Król spojrzał na Strażnika i pokiwał głową.
-Zatem idź, niech Twoja misja jakakolwiek ona jest, się powiedzie.
Duch skłonił się i wyszedł. Monarcha ciężko usiadł w fotelu. Od razu po wyjściu Ducha w sali głównej zawrzało. Mężczyźni z Najwyższej Rady zaczęli się przekrzywiać. Jeśli Merewgard rzeczywiście szykował się do wojny, oznaczyło to, ze Offallander musi natychmiast zacząć przygotowania do obrony. Wiadomości Strażnika sprawiły, że nie wiedział, co robić. Po czyjej stronie stanąć jeśli pogłoski okażą się prawdą - Merewgardu rosnącego w siłę Cesarstwa czy Millvii, która zawsze odnosiła sukcesy, ale i przy tym wiele traciła? To pytanie wymagało natychmiastowej odpowiedzi. Ile matek w czasie tej wojny straci synów, ile żon mężów, ile sióstr braci, ile dzieci ojców? Czy wojna znów będzie prowadzona przez pokolenia? Tak rozmyślając król wyjrzał przez okno. To były czasy miecza ognia i czarów, a sojusze były bardzo kruche. A to dopiero początek.

Na granicy z Offallander Duch spotkał swojego kamrata, który również kierował się na południe do Równin Fortech gdzie znajdował się Dom Zimowy Strażników. Krążyły najróżniejsze legendy o siedlisku Strażników. Jedni mówili, że położone jest na małej wysepce w morzu bagna, w którym pływają potwory, posiadające zamiast otworów gębowych szczypce rozrywające każdego intruza na strzępy. Inni opowiadali o dziwnych stworach, które ogłuszały niechcianych gości i odsyłały ich z powrotem do ich domów. Jeszcze inni twierdzili, że by być Strażnikiem trzeba się nim urodzić w odpowiednim miesiącu. Takiego noworodka odrywa się od matczynej piersi i daje jej się inne dziecko na wychowanie. Zaś chłopca zabiera się do Domu Zimowego, poi -zamiast mlekiem- ziołowymi wywarami i uczy się rozmawiania ze zwierzętami. Prawda była zupełnie inna, ale nikt nie potrafił zrozumieć, że Strażnikiem zostawało się z wyboru. Nie wiązały się z tym przepowiednie oraz urodzenie nie decydowało o przynależności do Strażników Królewskich Granic.

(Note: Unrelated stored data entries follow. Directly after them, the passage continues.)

/-- R266: the slots whose drain boundary has come drain, those of one context by the first command that waits. -/
def drainSlots (m : Mach) : Mach :=
  forEach (List.range 256) (fun c m =>
    forEach (sortBy (fun a b => a.drains.headD 0 / 2 ≤ b.drains.headD 0 / 2) ((ctxOf m c).slots.filter (·.draining)))
      (fun b => slotDrain c b.slot) m) m

/-! ### The end of a step (R246, R276, R280, R281, R284, R285) -/

/-- R280: an accept record: the nodes accepted, or none where it is invalid. -/
def acceptRec (e : StepEnt) (bs : List Byte) : Option (List Nat) :=
  let a := field bs 0 1
  let p := (List.range a).map fun i => field bs (16 + i) 1
  let ok := 1 ≤ a && a ≤ 16 && allZero ((bs.drop 1).take 15) && p.head? == some 0
    && (p.zip p.tail).all fun x => x.2 != 0 && ((e.tree[x.2]?).map (·.2)) == some x.1
  if ok then some p else none

/-- R281: the lane through which a path commits. -/
def laneFor (e : StepEnt) (path : List Nat) : Option Nat :=
  (entLanes e).findIdx? fun l => path.isPrefixOf (nodePath e.tree l)

/-- The key of a lane's slot: layer, group, and block b or b+1. -/
def laneKey (g : KvAttach) (l gr k : Nat) : Nat := (l * g.groups + gr) * 2 + k

/-- R250: the pin mark of an entry that comes to name another slot goes with it (log 133). -/
def movePinSlot (key slot : Nat) (p : Pool) : Pool :=
  { p with pinned := p.pinned.map fun x => if x.1 = key then (key, slot) else x }

/-- R281: one layer and group of a committed lane; `keys` are the slots it came to. -/
def commitColumn (c : Nat) (e : StepEnt) (lane : List (Nat × Kve)) (a l gr : Nat) (m : Mach) : Mach :=
  match kvView m c with
  | none => m
  | some v =>
    let b := e.len / 64
    let f := e.len % 64
    let ix := kvIx v.p.geo v.tb e.stream l gr b
    let now := m.tick.count
    let m := match alGet (laneKey v.p.geo l gr 0) lane with
      | none => m
      | some k =>
        let old := (kvEntry v ix).map fun o => slotKey o.page o.slot
        let own := slotKey k.page k.slot
        if e.inPlace.contains own then (if old == some own then putKve c ix { k with fill := min 64 (f + a) } m else m)
        else
          let m := m |> putKve c ix { k with fill := min 64 (f + a) } |> modPool v.t v.tb.pool (movePinSlot (kvKey c ix) own)
          match old with
          | some o => modPool v.t v.tb.pool (dropRef now o) m
          | none => m
    match alGet (laneKey v.p.geo l gr 1) lane with
    | none => m
    | some k => if 64 < f + a then putKve c (kvIx v.p.geo v.tb e.stream l gr (b + 1)) { k with fill := f + a - 64 } m else m

/-- What an entry or rider comes to: its status, nodes accepted, lane, path, payload, and what a read of its result area that
failed brings the step. -/
structure EntEnd where
  status : Status
  accept : Nat := 0
  lane : Nat := 0
  path : List Nat := []
  pay : List Byte := []
  bad : Option (Status × Nat) := none
deriving DecidableEq, Repr

/-- R202, R285: what a read of a result area that fails brings the step. -/
def readBad : Rd → Option (Status × Nat)
  | .poison n => some (.poisoned, n)
  | .denied n => some (.denied, n)
  | .ok _ => none

/-- R285: `n` bytes of the result area of an entry or rider, from byte `o` on. -/
def takeResult (s : Step) (i o n : Nat) (m : Mach) : Rd × Mach :=
  if n = 0 then (.ok [], m) else slTake (ctxOf m s.ctx).ten (s.blk.resSlice + i * s.blk.resultBytes + o) n m

/-- R285: the payload that goes with an OK. -/
def withPay (s : Step) (i : Nat) (x : EntEnd) (m : Mach) : EntEnd × Mach :=
  if x.status != .ok || x.bad.isSome then (x, m)
  else
    let rd := takeResult s i 32 (s.blk.resultBytes - 32) m
    match rd.1 with
    | .ok bs => ({ x with pay := bs }, rd.2)
    | r => ({ x with bad := readBad r }, rd.2)

/-- R267, R285: what becomes of an entry when its step is finalised OK; a generation that has passed comes first. -/
def entEnd (s : Step) (e : StepEnt) (i : Nat) (m : Mach) : EntEnd × Mach :=
  if (slotOf m s.ctx e.e.slot).gen ≠ e.e.gen then ({ status := .ignoredGen }, m)
  else if e.status ≠ .ok then ({ status := e.status }, m)
  else if e.e.kind = 0 then withPay s i { status := .ok, accept := 1, path := [0] } m
  else if e.e.kind = 2 then withPay s i { status := .ok } m
  else
    let rd := takeResult s i 0 32 m
    match rd.1 with
    | .ok bs =>
      match acceptRec e bs with
      | none => ({ status := .invalid }, rd.2)
      | some p =>
        match laneFor e p with
        | none => ({ status := .invalid }, rd.2)
        | some k => withPay s i { status := .ok, accept := p.length, lane := k, path := p } rd.2
    | r => ({ status := .ok, bad := readBad r }, rd.2)

/-- The appends of a stream commit: every block the step wrote (R246, R276). -/
def commitStream (c : Nat) (s : Step) (stream : Nat) : Mach → Mach :=
  forEach (s.appended.filter (·.stream == stream)) (commitAppend c)

/-- The appends of a stream that do not commit: their mapped slots are released (R246). -/
def dropStream (c : Nat) (s : Step) (stream : Nat) (m : Mach) : Mach :=
  match kvView m c with
  | none => m
  | some v =>
    let lo := kvIx v.p.geo v.tb stream 0 0 0
    let hi := kvIx v.p.geo v.tb (stream + 1) 0 0 0
    forEach (s.mapped.filter fun w => lo ≤ w.ix && w.ix < hi) (unmapTaken c) m

/-- R281: the lanes of an entry settled: one commits, if any, and every other slot is released. -/
def settleLanes (c : Nat) (e : StepEnt) (x : EntEnd) (m : Mach) : Mach :=
  match kvView m c with
  | none => m
  | some v =>
    let own := ((e.lanes.find? fun l => some l.1 == (entLanes e)[x.lane]?).map (·.2)).getD []
    let m := if x.status == .ok then forEach (lgs v.p.geo) (fun lg => commitColumn c e own x.accept lg.1 lg.2) m else m
    match kvView m c with
    | none => m
    | some v' =>
      let mapped := (lgs v'.p.geo).flatMap fun lg => [0, 1].filterMap fun k =>
        (kvEntry v' (kvIx v'.p.geo v'.tb e.stream lg.1 lg.2 (e.len / 64 + k))).map fun n => slotKey n.page n.slot
      dropSlots v'.t v'.tb.pool ((laneKeys e).filter fun k => !mapped.contains k) m

/-- R284, R285: one entry committed or dropped. -/
def finishEntry (s : Step) (x : StepEnt × EntEnd) (m : Mach) : Mach :=
  let c := s.ctx
  let e := x.1
  let m := if x.2.status == .ignoredGen && e.status != .ignoredGen then discard c e.e.slot e.e.gen s.seq 1 m else m
  if e.e.kind = 0 then (if x.2.status == .ok then commitStream c s e.stream m else dropStream c s e.stream m)
  else if e.e.kind = 1 then
    let m := settleLanes c e x.2 m
    if x.2.status == .ok then
      modStp (fun p => { p with treeNodes := bump 32 e.e.nodes p.treeNodes, accepted := bump 32 x.2.accept p.accepted }) m
    else m
  else m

Twierdza, gdzie znajdował się Dom Zimowy, ukryta była pośród wysokich trwa. Na równinach rosła przedziwna roślinność, charakteryzująca się wybujałością. Zielone trawy z żółtymi kwiatostanami potrafiły sięgać dwóch metrów, do tego rosły pojedyncze drzewa o ogromnych koronach, tworzących istny dach nad ziemią. To właśnie obok jednego z takich drzew zwanych Adborion stał Dom Zimowy. Jego ściany były koloru zielonego i żółtego przez co idealnie się zlewał z otaczającą go szatą roślinną. Samo drzewo ochraniało twierdzę i swoimi długimi gałęziami zasłaniano budowlę ze wszystkich stron.

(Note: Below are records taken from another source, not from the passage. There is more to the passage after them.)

/-- R326: a plan image resolved: the one in force replaced, or why not. -/
def resolvePlan (img : Option (List Byte)) (m : Mach) : Status × Nat × Mach :=
  match img with
  | none => (.poisoned, 5, m)
  | some bs =>
    match parsePlan m bs with
    | .error i => (.invalid, 2 ^ 8 * i, m)
    | .ok pl =>
      let m := recheck { m with link := { m.link with plan := some pl, overrides := List.replicate 6 none } }
      (.ok, portMask m (·.state == .active) + 2 ^ 8 * portMask m (·.state == .quarantine), m)

/-- R326: the loads whose fetches have ended resolved, in order. -/
def resolvePlans (m : Mach) : Mach :=
  let ds := m.link.planLoads.filter (·.done)
  forEach ds (fun l m =>
    let r := resolvePlan l.image m
    finalise 0 l.seq r.1 r.2.1 r.2.2)
    { m with link := { m.link with planLoads := m.link.planLoads.filter (!·.done) } }

/-- R326: PLAN_LOAD. -/
def pktPlanLoad (h : Hdr) (ptr len : Nat) : Packet :=
  packet { op := 0x03, mgmt := true, zeroOnly := true } h
    (fun _ => ptr % 64 == 0 && 96 ≤ len && len ≤ 64 + 32 * 4096 && len % 32 == 0)
    (fun _ m =>
      { m with link := { m.link with planLoads := m.link.planLoads ++ [{ seq := h.seq, len }] } } |> askHost (.plan h.seq) ptr len)

/-- R326: PLAN_LOAD with CLEAR. -/
def pktPlanClear (h : Hdr) : Packet :=
  packet { op := 0x03, mgmt := true, zeroOnly := true } h (fun _ => true)
    (fun _ m =>
      recheck { m with link := { m.link with plan := none, overrides := List.replicate 6 none } } |> reply h .ok 0)

/-- R334: PORT_RESET. -/
def pktPortReset (h : Hdr) (ports : Nat) : Packet :=
  packet { op := 0x83, zeroOnly := true } h (fun _ => 0 < ports && ports < 64)
    (fun _ m =>
      let ps := (List.range 6).filter ports.testBit
      let m := forEach ps (fun p m =>
        m |> portGoes p .down
          |> modPort p (fun x =>
              let x := { x with fails := 0, lockFails := 0, rxFailed := 0, txFailed := 0 }
              if m.link.enabled then toDetect m x else x)) m
      { m with link := { m.link with portResets := m.link.portResets ++ [(h.seq, ports)] } })

/-- R334: a port of a PORT_RESET has come to rest: ACTIVE, QUARANTINE, FAILED, or 200 ms in DETECT. -/
def portRests (m : Mach) (p : Nat) : Bool :=
  match (portOf m p).state with
  | .active | .quarantine | .failed => true
  | .detect => (portOf m p).detectUs + 200000 ≤ m.tick.nowUs
  | _ => false

/-- R334: a PORT_RESET whose ports have all come to rest replies. -/
def finishPortReset (seq : Nat) (m : Mach) : Mach :=
  let fin := m.link.portResets.filter fun r => r.1 == seq && ((List.range 6).filter r.2.testBit).all (portRests m)
  forEach fin (fun r m =>
    let k := fun (q : Port → Bool) => maskOf ((List.range 6).filter fun p => r.2.testBit p && q (portOf m p))
    finalise 0 r.1 .ok (k (·.state == .active) + 2 ^ 8 * k (·.state == .quarantine) +
      2 ^ 16 * k (fun x => x.state == .failed || x.state == .detect)) m)
    { m with link := { m.link with portResets := m.link.portResets.filter fun r => !fin.contains r } }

Dagobert wracał z Millvii, gdzie pomagał grupie pościgowej dopaść porywaczy szlachcianki. Historia wyjęta z romansów rycerskich, w których odtrącony kochanek porywa pannę, ten akurat posłużył się wykwalifikowanymi porywaczami. Nie wziął pod uwagę tego, że wściekły ojciec wynajmie Strażnika, który akurat wybitnie się nudził w stolicy, a ten szybko złapie trop porywaczy. Skończyło się na tym, że kochanek, zdążył już zbałamucić dziewczynę i czy chciał czy nie chciał ojciec musiał ją wydać za mąż, za nie ukochanego zięcia. Jednak parę groszy Dagobertowi skapnęło do sakiewki. Następnego dnia słyszał już ballady na temat porwania, a ranga ogarów ścigających porywaczy wzrosła do rozmiarów średniego smoka.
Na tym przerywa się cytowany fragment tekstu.